Additionally, a clearer distinction must be made between in vitro laboratory results (i.e. the discovery and validation of TAA) and their in vivo validation, and it is necessary to adopt a more complete experimental approach that forcefully includes both morphological (i.e. immunohistochemical experimental methods) and molecular techniques.

Since our understanding of human cancer is still limited and pre-clinical models have shown a discouraging propensity to fail when applied to humans, a new way of thinking is strongly needed that unites physicians, biologists, mathematicians and epidemiologists, to develop a better theoretical framework of brain tumour development, progression and tumour-host interactions.

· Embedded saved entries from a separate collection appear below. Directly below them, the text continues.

/-- NO_PAGE (R184): nothing is written, the sequence freezes at START, the rejection is staged. -/
def noPage (a : AppIn) (q : Seqd) (home : Nat) (s : State) : State :=
  s |> when (dirFull s q.car) (raise 0x0445 (some q.car) []) |> freezeAt a.seq a.start |> stageAppend a home
    |> bump .BDG_SEQ_C_NOPAGE_COUNT q.car 1 |> raise 0x0440 (some q.car) [(4, a.seq), (2, a.layer), (4, a.start)]

/-- What follows a completed append: LAST_APPEND_FT, SPLIT_COUNT, and the watchers' steps on the positions written. -/
def appended (a : AppIn) (q : Seqd) (first : Nat) (s : State) : State :=
  let striped := decide (2 ≤ (seqNodes s q).length)
  s |> onSeqd a.seq (fun q => { q with lastAppend := s.ft }) |> fixSplit a.seq a.layer
    |> watchPositions a.seq a.layer first q.p (a.tokens.drop (first - a.start)) striped

/-- The page of an append's ordinal whose slot is retired. -/
def retiredPage (q : Seqd) (r : Layer) (k : Nat) (s : State) : Option Page :=
  (List.range q.kv).findSome? (fun h =>
    ((look (k * q.kv + h) r.leaves).bind (fun l => look l.page s.seq.pages)).filter (fun g =>
      keyFault s g == some Status.keyRetired))

/-- The errors met by the reads of an append that fails counted. -/
def noteAppendReads (q : Seqd) (r : Layer) (k : Nat) (s : State) : State :=
  forEach (List.range q.kv) (fun h s =>
    match (look (k * q.kv + h) r.leaves).bind (fun l => look l.page s.seq.pages) with
    | some g => notePage g 0 s.im.frameSize s
    | none => s) s

/-- The pseudo-code of R175 from the placement on: status, RESULT, state. -/
def appendPlaced (a : AppIn) (q : Seqd) (k : Nat) (s : State) : (Nat × Nat) × State :=
  let r := layerOf s a.seq q a.layer
  let base := a.start / q.p * q.p
  let view := viewOf q r (r.ordinals - 1)
  let out : Except Nat State :=
    if k + 1 = r.ordinals then appendHeads a q r.home base k (List.range q.kv) s
    else appendNew a q r k s
  if k + 1 < r.ordinals ∨ (k + 1 = r.ordinals ∧ a.start + a.count ≤ base + view) then ((Status.ok, 0), s)
  else if (k + 1 = r.ordinals ∧ base + view < a.start) ∨ r.ordinals < k ∨ (k = r.ordinals ∧ a.start ≠ base) then
    ((Status.badCommand, 0), s)
  else
    match out with
    | .ok s' => ((Status.ok, 0), appended a q (if k + 1 = r.ordinals then max a.start (base + view) else a.start) s')
    | .error st =>
      if st = Status.noPage then ((st, a.start), noPage a q r.home s)
      else ((st, 0), s |> noteKey st (retiredPage q r k s) q.car |> when (st == Status.uncorrectable) (noteAppendReads q r k))

/-- An append (R23, R175, R184, R185, R189, R89, R493, R523, R608): status, RESULT, state. -/
def append (a : AppIn) (s : State) : (Nat × Nat) × State :=
  match look a.seq s.seq.seqs with
  | none => ((Status.badCommand, 0), s)
  | some q =>
    let o := a.start / q.p
    match localOf s q a.layer o with
    | none => ((Status.badCommand, 0), s)
    | some k =>
      let fail := firstFail [
        (decide (a.layer < q.layers) && decide (1 ≤ a.count) && decide (a.count ≤ 32) &&
          decide (a.start + a.count ≤ 16777216) &&
          decide ((a.start + a.count - 1) / q.p = o) && decide (a.data.length = appendBytes s.im q a.count),
          Status.badCommand),
        (q.car == a.car && (!q.protected_ || s.canEncrypt q.car), Status.accessDenied),
        (!q.parked && !(q.st == 2 && decide (q.freeze < a.start + a.count)), Status.frozen),
        (s.timeServes, Status.timeHoldover),
        (!s.seqHeld q.car a.seq, Status.aborted)]
      match fail with
      | some st => ((st, 0), s)
      | none =>
        let t := readTables a.seq q (some a.layer) s
        if t.1 then appendPlaced a q k t.2 else ((Status.uncorrectable, 0), t.2)

/-- Whether an append copies a page first (R180): a head's page in its last ordinal is shared, or longer than the view. -/
def appendCopies (s : State) (a : AppIn) : Bool :=
  (look a.seq s.seq.seqs).any (fun q =>
    let r := layerOf s a.seq q a.layer
    (localOf s q a.layer (a.start / q.p)).any (fun k => k + 1 == r.ordinals && (List.range q.kv).any (fun h =>
      (look (k * q.kv + h) r.leaves).any (fun l => (look l.page s.seq.pages).any (fun g =>
        decide (1 < g.refs) || g.fill != l.view)))))

/-- Whether an append waits: for the gathers of its carriage (R198), or for room for the page move that its copy is (R199). -/
def appendWaits (s : State) (a : AppIn) : Bool :=
  gathersFirst s a.car || (appendCopies s a && !moveRoom s a.car (((look a.seq s.seq.seqs).map (fun q => (layerOf s a.seq q a.layer).home)).getD 0))

/-! ### Staging expires (R184) -/

/-- STAGED_EXPIRE: rejections of a half held for 1 ms (event 0x0442 each). -/
def stagedExpire (half : Nat) (s : State) : State :=
  let gone := s.seq.staged.filter (fun x => x.half == half && decide (x.due ≤ s.clk))
  let s := onSeq (fun y => { y with staged := y.staged.filter (fun x => decide (x ∉ gone)) }) s
  forEach gone (fun x s => raise 0x0442 ((look x.seq s.seq.seqs).map (fun q => q.car)) [(4, x.seq), (4, x.start)] s) s

def execStagedExpire (half : Fin 2) (s : State) : Result := done (live (stagedExpire half.val) s)

/-! ### Seals (R177, R178, R234, R253) -/

/-- A page that can be read with what its seal computes (R177, R234), in the record shape of a sequence that holds it. -/
def sealed_ (s : State) (p : Nat) (g : Page) : Page :=
  let x := match (seqsOfPage s p).head? with
    | some q => sealStats s q.2 g
    | none => sealOf 1 []
  { g with summary := x.1, scale := x.2.1, radius := x.2.2, digest := pageDigest s g }

/-- SEALED set last, with the page's Owl entry where it carries a hash. -/
def sealEnd (p : Nat) (s : State) : State :=
  let s := onPage p (fun g => { g with sealed_ := true, sealAt := s.ft }) s
  match look p s.seq.pages with
  | some g => if g.hash ≠ 0 then indexInsert p g s else s
  | none => s

/-- Whether a seal job may run now: its carriage's gathers come first (R198), and while a coach waits for the job's tile, the
tile does no more jobs between two coaches than BEAR_SEAL allows (R286). -/
def sealMayRun (s : State) (car : Nat) (j : SealJob) : Bool :=
  !gathersFirst s car && j.tile.all (fun t =>
    !s.fox.coaches.any (fun c => c.2.open_ && decide (t ∈ c.2.own)) || decide (lookD t 0 s.fox.sealJobs < max 1 (s.rg .BEAR_SEAL_SLOTS 0)))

It is indubitable that intra-tumour heterogeneity may explain the difficulties encountered in the validation of oncology biomarkers owing to sampling bias, contribute to Darwinian selection of pre-existing drug-resistant clones, and predict therapeutic resistance. As stated by Sampson et al15 the heterogeneity of malignant brain tumours may limit the effectiveness of vaccinations that target only one TAA (i.e. epidermal growth factor receptor variant III, EGFRvIII). Vaccines that target only one antigen may not target all tumours or all cells comprising a tumour and may, therefore, select for the survival and proliferation of those cells that do not express the targeted antigen. This may ultimately limit this potentially promising strategy. Although this study demonstrates the possible benefits of vaccination with a peptide that contains a tumour-specific epitope, there remain various issues that must be addressed to optimize this therapeutic modality15.

The use of an integrative approach will probably reduce the notable fragmentation of the biological information in the post-genomic era, and will facilitate a more accurate transfer of the acquired knowledge from “bench to the bedside”. This way of thinking may help to clarify concepts, categorize the amount of biological knowledge, and suggest alternative approaches to discover new biomarkers with potential clinical value.